Exercise input:

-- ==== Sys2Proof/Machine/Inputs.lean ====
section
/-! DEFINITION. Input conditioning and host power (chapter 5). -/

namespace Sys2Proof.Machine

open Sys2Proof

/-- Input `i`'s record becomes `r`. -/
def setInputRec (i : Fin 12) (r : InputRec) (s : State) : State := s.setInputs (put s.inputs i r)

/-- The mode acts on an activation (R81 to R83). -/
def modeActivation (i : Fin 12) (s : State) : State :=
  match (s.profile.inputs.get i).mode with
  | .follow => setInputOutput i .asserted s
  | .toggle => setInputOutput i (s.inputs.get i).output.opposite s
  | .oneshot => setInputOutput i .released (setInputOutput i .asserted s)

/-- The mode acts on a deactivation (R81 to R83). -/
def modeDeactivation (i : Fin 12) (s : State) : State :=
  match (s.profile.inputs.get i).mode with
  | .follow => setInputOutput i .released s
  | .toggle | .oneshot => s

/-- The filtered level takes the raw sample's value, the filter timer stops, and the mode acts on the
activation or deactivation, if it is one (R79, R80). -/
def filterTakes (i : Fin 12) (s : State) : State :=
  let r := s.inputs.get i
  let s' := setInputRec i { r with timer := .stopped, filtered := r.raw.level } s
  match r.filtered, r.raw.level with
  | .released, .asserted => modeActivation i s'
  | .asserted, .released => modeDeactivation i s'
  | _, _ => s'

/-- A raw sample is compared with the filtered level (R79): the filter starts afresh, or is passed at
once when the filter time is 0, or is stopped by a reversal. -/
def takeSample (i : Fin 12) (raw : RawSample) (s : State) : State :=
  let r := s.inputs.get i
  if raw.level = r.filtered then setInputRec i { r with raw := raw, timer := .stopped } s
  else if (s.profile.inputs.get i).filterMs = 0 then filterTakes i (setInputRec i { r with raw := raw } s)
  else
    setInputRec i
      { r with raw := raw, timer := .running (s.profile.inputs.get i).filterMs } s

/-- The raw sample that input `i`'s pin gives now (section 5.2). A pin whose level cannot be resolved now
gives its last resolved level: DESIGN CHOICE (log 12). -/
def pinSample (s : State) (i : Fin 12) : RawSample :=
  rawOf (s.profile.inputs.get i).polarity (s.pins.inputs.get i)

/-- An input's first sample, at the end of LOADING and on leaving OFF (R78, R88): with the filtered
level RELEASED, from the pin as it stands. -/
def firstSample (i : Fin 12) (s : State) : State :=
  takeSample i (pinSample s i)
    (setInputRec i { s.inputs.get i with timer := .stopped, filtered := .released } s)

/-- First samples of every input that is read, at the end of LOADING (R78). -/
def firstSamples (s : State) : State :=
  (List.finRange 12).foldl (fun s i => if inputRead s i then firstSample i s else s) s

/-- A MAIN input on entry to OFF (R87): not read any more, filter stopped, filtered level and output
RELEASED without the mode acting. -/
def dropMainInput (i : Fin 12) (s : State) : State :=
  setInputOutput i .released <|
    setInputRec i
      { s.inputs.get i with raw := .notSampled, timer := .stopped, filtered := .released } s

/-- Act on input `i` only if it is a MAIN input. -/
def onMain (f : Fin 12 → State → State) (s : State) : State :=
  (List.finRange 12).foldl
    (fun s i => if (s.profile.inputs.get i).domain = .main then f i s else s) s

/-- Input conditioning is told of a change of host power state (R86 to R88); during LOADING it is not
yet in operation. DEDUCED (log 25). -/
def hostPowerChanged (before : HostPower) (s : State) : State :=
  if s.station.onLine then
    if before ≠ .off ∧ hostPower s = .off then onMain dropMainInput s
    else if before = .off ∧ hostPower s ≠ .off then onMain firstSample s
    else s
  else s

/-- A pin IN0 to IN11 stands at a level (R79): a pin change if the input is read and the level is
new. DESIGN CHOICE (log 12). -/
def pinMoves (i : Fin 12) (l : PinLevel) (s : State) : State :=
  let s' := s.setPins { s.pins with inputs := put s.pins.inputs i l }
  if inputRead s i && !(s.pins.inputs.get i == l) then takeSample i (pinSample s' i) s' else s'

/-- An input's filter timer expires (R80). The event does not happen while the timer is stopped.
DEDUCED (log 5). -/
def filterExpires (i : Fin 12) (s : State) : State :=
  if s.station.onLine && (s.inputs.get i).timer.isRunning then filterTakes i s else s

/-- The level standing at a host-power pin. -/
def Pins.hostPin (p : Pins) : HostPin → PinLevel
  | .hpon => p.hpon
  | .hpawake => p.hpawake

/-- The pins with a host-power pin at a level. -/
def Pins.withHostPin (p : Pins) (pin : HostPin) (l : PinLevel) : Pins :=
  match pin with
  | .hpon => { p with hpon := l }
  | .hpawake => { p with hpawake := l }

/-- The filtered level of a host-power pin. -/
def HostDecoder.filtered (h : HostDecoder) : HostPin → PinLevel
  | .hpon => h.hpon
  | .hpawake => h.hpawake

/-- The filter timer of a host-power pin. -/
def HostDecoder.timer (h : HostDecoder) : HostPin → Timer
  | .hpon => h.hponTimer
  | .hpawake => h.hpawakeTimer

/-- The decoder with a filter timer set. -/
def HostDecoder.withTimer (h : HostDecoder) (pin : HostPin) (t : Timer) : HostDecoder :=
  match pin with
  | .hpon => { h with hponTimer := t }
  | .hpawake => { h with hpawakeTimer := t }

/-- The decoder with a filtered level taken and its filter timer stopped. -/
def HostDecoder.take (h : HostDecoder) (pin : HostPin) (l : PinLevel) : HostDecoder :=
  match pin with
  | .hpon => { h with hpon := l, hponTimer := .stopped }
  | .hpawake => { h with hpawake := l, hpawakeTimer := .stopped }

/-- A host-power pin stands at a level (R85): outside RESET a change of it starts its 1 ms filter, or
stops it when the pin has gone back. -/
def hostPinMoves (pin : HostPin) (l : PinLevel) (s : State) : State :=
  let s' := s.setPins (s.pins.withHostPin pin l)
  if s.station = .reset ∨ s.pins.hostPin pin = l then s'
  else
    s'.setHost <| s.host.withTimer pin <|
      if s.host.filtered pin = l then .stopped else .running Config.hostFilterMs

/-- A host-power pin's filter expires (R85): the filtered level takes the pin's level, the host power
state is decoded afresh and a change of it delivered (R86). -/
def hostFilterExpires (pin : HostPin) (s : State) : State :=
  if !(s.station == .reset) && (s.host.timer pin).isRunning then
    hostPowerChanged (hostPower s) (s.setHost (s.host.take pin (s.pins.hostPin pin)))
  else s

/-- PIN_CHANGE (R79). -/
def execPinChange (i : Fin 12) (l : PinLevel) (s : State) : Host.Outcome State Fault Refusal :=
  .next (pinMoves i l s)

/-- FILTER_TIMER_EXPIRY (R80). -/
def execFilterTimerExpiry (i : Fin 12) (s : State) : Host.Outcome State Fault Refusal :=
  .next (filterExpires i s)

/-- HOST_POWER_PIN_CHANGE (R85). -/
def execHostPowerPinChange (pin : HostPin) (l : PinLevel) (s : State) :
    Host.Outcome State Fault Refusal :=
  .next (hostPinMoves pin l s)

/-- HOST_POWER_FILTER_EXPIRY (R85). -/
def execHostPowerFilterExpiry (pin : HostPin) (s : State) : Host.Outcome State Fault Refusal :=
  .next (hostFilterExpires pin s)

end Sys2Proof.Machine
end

Work order: Show every line in the listing above that carries the word "isRunning".

Your response:
  if s.station.onLine && (s.inputs.get i).timer.isRunning then filterTakes i s else s
  if !(s.station == .reset) && (s.host.timer pin).isRunning then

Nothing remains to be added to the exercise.